[EXERCISE DATA Boundary: Start]

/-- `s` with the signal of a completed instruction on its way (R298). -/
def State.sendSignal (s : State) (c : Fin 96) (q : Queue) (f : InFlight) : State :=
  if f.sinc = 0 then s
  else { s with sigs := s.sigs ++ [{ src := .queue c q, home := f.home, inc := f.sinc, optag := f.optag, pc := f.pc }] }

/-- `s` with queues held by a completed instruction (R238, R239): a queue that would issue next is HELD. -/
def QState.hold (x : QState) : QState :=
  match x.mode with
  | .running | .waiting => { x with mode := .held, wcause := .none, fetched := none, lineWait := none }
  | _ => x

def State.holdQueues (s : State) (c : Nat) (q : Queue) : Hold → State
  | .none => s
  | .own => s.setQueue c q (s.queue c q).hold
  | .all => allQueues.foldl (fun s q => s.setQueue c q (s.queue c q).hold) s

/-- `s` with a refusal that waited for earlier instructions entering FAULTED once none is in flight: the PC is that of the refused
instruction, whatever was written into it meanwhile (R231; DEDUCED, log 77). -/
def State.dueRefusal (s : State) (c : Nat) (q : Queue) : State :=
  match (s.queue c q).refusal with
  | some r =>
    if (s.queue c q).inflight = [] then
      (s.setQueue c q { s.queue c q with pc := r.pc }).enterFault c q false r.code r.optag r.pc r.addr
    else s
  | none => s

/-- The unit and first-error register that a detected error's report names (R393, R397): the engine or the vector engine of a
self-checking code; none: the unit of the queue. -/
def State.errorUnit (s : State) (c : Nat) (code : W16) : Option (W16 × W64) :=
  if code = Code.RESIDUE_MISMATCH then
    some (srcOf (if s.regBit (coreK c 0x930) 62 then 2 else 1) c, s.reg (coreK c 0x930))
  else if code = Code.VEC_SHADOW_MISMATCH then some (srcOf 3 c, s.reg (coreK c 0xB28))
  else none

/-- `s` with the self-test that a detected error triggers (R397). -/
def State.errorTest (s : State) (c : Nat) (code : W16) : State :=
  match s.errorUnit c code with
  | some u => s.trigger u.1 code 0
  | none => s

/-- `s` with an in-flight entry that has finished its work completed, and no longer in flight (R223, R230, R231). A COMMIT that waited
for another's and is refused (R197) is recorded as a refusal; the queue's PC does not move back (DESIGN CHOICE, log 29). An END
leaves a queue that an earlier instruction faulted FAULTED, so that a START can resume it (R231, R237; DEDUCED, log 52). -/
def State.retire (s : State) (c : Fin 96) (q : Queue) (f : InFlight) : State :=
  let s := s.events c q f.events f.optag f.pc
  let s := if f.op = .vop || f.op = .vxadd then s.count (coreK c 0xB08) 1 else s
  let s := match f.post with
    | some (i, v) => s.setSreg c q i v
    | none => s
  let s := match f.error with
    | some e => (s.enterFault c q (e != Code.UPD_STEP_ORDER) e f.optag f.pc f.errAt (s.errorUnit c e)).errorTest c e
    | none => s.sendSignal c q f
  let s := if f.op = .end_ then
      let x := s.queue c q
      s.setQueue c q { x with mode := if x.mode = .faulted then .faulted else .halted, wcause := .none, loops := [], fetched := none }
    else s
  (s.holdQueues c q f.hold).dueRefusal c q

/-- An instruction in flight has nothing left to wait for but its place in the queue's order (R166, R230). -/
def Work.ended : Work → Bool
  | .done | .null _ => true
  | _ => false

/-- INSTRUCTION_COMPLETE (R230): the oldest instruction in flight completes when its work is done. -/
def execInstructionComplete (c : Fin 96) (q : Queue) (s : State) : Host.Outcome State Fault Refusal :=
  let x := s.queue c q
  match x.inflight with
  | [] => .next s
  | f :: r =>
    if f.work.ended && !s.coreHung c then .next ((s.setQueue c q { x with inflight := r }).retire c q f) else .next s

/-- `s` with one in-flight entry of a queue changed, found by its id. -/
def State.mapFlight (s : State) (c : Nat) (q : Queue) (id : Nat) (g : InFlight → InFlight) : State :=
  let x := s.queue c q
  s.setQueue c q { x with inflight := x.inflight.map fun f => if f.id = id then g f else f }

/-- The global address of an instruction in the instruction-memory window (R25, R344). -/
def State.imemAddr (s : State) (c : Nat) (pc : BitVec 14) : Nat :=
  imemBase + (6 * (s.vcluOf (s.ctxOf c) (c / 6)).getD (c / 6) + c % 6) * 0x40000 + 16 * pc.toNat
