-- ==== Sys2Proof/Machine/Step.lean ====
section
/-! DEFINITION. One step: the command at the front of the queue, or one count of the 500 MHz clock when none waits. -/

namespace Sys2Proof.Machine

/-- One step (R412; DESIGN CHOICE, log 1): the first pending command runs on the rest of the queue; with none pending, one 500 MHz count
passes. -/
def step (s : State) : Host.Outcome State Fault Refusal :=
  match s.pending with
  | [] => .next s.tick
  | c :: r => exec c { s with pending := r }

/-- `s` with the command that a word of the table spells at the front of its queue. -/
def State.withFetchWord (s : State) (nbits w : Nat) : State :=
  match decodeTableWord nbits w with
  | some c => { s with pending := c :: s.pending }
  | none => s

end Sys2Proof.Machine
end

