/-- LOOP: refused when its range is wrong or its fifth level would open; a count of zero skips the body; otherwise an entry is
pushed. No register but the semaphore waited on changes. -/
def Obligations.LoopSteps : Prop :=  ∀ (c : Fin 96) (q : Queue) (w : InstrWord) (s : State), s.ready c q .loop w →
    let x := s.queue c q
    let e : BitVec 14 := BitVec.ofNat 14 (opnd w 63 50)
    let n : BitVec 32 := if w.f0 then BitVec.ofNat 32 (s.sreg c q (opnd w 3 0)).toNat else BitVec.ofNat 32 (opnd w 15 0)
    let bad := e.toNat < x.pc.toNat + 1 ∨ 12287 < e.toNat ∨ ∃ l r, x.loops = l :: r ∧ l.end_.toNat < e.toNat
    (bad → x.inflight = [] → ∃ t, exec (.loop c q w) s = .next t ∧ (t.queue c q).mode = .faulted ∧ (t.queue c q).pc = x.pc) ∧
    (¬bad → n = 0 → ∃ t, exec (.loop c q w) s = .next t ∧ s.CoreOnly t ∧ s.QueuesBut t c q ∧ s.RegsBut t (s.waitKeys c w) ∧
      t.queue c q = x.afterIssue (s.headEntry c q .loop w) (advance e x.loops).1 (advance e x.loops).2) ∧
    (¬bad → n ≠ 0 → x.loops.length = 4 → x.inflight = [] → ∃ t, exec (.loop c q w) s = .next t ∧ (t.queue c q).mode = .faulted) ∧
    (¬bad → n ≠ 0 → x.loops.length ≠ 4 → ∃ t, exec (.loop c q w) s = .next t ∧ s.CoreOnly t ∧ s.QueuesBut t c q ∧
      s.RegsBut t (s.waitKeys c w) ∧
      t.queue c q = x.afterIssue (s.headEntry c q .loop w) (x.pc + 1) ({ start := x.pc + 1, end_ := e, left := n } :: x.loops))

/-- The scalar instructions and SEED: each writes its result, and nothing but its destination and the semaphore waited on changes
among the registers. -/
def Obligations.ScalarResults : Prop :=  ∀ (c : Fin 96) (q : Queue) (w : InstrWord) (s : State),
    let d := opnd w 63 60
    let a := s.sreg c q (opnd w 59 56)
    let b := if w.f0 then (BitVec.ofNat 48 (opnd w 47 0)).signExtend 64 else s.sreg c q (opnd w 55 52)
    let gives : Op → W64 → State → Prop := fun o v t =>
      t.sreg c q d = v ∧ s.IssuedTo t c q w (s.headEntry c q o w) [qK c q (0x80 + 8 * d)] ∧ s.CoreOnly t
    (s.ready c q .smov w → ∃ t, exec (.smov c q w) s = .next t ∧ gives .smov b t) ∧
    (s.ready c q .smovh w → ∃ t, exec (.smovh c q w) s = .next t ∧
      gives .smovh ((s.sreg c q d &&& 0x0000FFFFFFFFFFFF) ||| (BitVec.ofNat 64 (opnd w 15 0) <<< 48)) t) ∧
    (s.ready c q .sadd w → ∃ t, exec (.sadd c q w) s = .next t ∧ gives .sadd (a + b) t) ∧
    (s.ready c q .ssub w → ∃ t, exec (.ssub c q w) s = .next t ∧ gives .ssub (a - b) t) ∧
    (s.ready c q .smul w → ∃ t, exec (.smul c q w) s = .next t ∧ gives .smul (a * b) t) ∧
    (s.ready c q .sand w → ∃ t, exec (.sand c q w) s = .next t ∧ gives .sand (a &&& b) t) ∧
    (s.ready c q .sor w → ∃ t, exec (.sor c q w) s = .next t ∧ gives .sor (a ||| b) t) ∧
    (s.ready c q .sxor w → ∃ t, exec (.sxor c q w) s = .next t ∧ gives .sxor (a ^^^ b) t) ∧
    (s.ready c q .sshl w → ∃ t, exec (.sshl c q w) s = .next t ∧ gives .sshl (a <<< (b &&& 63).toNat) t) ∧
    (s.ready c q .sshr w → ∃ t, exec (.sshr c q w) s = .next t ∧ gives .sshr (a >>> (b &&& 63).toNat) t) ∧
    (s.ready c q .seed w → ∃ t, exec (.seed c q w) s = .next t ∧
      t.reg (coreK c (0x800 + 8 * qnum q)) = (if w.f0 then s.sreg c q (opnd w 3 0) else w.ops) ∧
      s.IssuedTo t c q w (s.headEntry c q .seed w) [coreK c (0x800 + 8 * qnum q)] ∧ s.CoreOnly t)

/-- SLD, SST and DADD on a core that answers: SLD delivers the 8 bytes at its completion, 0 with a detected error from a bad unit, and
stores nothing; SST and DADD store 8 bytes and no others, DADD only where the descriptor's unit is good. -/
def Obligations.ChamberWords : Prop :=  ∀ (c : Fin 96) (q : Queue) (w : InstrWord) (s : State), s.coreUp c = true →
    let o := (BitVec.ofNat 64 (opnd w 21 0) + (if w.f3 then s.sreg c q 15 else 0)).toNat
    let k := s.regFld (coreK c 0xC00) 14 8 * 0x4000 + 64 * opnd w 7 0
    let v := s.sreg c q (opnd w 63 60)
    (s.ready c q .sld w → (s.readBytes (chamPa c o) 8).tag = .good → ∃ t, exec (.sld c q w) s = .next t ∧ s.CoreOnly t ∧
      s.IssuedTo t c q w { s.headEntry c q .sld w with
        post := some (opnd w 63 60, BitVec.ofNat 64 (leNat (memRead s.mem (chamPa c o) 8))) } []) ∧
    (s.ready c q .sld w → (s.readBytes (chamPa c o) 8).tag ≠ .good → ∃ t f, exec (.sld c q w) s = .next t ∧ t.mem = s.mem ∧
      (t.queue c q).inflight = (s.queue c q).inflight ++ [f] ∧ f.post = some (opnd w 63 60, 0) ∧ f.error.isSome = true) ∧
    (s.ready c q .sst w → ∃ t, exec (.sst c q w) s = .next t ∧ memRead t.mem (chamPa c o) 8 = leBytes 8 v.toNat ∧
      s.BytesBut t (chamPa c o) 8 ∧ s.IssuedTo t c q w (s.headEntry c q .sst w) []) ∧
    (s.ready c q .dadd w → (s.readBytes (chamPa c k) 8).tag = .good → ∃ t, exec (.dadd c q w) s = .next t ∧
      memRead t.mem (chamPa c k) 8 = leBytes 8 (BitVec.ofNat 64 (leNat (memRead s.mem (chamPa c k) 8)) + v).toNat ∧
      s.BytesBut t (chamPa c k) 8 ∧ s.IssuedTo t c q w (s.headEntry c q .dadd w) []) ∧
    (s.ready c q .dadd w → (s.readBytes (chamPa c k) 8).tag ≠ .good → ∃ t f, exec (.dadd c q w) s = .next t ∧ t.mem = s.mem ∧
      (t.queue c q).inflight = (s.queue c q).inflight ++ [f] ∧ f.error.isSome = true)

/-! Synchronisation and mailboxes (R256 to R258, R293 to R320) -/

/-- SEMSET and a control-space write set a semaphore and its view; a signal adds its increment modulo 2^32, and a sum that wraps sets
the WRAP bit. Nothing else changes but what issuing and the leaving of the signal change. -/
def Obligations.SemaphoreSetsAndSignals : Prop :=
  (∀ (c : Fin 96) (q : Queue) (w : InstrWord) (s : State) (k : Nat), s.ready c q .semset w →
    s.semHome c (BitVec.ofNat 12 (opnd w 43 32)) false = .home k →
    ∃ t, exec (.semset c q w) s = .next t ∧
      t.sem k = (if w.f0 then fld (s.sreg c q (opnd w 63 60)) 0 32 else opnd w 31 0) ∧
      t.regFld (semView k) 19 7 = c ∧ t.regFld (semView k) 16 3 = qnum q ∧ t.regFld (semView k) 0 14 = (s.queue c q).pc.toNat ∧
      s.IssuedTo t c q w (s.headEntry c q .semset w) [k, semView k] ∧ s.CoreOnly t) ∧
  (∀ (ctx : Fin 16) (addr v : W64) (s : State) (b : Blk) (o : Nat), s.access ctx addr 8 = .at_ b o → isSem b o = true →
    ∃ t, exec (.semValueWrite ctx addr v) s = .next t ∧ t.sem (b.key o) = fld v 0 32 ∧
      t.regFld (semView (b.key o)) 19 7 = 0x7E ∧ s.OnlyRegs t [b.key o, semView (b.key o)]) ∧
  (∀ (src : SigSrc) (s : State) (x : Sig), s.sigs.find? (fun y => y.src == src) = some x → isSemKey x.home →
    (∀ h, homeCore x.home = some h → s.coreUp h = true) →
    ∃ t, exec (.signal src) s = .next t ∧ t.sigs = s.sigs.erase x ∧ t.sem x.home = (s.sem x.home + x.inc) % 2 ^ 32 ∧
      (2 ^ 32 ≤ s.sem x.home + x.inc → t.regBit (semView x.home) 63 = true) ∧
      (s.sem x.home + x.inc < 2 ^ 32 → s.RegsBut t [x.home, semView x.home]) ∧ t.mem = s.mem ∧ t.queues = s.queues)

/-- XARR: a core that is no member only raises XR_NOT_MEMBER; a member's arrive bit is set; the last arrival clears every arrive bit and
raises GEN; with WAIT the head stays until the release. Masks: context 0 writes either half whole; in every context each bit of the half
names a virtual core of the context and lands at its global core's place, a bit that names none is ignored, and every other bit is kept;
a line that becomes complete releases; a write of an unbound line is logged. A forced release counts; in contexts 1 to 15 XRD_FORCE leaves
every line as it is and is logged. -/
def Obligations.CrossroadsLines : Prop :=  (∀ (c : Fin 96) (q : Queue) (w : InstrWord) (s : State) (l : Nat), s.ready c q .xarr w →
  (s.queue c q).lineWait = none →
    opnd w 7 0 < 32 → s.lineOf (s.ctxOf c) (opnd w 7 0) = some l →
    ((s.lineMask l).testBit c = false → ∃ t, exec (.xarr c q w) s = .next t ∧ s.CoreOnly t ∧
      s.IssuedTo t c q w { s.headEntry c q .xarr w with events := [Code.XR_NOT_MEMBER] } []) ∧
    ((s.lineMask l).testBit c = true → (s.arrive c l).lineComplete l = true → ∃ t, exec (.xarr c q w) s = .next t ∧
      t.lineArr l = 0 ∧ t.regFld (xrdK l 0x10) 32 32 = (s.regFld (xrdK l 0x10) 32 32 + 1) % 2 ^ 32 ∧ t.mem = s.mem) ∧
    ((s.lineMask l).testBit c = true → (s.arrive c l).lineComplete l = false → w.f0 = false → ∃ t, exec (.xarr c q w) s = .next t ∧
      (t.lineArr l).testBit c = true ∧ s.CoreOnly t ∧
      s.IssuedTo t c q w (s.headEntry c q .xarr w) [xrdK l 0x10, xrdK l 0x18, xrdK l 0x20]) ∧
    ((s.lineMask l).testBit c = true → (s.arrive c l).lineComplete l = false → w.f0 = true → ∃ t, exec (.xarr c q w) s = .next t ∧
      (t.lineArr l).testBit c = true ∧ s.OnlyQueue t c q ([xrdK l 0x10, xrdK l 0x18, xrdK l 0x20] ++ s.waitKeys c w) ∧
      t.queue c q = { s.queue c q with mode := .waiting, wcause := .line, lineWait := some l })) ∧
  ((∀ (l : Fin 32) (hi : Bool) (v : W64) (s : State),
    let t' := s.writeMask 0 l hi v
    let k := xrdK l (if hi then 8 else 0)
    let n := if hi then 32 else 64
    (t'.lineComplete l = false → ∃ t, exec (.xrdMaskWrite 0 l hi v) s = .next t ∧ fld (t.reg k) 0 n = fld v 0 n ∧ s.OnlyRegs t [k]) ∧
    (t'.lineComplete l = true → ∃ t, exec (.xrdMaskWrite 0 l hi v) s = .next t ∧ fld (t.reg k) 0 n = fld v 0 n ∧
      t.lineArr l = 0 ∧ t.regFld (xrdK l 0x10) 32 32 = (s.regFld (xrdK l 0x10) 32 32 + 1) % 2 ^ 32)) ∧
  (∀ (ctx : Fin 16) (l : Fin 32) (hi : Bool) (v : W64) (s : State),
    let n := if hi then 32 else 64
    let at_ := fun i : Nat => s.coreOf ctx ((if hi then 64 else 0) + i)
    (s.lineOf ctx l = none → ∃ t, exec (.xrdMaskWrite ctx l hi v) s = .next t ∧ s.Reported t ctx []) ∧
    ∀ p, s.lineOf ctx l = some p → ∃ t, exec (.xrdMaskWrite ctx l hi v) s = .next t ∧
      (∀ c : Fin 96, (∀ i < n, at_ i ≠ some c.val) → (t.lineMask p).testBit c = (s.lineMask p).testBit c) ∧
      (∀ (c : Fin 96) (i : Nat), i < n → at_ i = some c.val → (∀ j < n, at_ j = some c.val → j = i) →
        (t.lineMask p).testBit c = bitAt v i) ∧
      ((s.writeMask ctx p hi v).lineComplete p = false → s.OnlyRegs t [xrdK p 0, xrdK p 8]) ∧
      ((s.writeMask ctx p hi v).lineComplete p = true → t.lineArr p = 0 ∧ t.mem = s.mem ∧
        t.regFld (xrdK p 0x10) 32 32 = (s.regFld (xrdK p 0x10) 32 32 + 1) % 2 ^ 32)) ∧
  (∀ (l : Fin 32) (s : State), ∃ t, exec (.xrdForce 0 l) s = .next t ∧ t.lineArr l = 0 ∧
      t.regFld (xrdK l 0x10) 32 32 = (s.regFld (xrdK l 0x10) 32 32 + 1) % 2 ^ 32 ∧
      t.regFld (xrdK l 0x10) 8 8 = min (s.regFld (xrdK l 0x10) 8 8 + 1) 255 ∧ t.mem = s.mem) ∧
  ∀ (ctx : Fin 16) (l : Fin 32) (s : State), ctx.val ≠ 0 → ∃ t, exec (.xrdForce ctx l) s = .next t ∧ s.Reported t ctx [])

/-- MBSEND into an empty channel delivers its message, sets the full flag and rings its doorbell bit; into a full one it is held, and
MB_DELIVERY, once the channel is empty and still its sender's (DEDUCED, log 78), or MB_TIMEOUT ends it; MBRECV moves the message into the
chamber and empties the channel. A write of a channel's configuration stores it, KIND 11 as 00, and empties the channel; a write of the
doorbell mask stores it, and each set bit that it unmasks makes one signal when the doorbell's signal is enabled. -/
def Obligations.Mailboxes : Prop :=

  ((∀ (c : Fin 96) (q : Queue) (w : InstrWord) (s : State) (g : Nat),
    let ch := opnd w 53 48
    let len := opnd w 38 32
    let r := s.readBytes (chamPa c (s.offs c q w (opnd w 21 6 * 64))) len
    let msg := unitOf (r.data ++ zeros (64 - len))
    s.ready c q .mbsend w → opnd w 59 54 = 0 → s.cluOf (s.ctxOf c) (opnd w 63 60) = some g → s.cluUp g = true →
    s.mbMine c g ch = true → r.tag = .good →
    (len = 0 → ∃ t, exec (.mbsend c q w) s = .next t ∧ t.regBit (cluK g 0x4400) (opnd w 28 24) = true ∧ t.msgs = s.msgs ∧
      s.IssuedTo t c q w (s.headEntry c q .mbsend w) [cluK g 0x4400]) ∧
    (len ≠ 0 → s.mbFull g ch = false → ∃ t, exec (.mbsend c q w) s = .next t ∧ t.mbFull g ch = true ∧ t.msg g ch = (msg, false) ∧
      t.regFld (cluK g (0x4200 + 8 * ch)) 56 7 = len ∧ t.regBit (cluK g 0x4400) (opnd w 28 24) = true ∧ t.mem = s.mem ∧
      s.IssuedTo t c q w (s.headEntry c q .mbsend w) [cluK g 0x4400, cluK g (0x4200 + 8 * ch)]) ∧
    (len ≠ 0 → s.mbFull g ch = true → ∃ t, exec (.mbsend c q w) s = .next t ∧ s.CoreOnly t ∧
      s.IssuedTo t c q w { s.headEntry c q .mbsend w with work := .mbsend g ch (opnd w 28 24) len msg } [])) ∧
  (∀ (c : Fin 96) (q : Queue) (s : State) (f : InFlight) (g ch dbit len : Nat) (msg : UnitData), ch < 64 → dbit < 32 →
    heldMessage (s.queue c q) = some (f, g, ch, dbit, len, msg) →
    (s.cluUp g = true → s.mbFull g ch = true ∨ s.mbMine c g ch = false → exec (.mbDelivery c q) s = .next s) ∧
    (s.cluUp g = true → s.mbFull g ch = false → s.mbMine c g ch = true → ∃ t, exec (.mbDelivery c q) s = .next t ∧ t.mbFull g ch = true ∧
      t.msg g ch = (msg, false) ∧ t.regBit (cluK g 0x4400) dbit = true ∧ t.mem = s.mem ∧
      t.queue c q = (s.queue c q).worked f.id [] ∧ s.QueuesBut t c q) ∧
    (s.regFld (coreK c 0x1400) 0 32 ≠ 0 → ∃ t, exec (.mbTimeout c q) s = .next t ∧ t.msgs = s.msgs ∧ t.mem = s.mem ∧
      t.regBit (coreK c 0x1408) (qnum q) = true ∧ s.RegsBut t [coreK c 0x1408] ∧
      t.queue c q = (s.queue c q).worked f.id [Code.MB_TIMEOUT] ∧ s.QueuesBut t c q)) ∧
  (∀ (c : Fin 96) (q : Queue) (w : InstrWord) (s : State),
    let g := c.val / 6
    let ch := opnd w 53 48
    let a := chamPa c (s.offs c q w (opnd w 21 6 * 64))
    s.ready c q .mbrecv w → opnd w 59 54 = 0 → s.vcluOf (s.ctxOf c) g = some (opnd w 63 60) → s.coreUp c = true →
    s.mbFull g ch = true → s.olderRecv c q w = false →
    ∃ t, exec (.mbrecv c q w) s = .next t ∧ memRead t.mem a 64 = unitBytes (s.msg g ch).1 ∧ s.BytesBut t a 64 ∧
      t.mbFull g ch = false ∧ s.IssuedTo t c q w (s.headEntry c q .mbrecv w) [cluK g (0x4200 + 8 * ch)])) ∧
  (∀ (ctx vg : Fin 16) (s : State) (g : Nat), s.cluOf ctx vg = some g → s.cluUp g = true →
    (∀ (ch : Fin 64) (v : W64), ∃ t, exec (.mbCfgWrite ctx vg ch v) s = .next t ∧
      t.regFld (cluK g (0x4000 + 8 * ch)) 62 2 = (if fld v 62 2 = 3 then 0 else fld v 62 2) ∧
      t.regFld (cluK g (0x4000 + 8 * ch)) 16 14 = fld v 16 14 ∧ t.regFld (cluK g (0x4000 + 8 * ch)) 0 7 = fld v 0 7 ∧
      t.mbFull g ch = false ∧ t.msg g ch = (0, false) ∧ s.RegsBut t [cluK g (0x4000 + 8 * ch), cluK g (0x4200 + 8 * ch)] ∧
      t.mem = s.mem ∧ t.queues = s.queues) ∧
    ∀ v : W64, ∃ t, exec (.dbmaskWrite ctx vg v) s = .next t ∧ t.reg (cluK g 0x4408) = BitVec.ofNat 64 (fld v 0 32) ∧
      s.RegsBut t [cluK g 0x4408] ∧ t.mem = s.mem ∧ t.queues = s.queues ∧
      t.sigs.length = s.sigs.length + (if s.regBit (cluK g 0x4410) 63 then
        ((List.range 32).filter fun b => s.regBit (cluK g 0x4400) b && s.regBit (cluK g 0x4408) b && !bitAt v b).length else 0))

[EXERCISE DATA Boundary: End]

**WHAT TO DO:** Report every line containing the word "ctxOf" from the listing above.

**WRITTEN SOLUTION:**
  imemBase + (6 * (s.vcluOf (s.ctxOf c) (c / 6)).getD (c / 6) + c % 6) * 0x40000 + 16 * pc.toNat
    opnd w 7 0 < 32 → s.lineOf (s.ctxOf c) (opnd w 7 0) = some l →
    s.ready c q .mbsend w → opnd w 59 54 = 0 → s.cluOf (s.ctxOf c) (opnd w 63 60) = some g → s.cluUp g = true →
    s.ready c q .mbrecv w → opnd w 59 54 = 0 → s.vcluOf (s.ctxOf c) g = some (opnd w 63 60) → s.coreUp c = true →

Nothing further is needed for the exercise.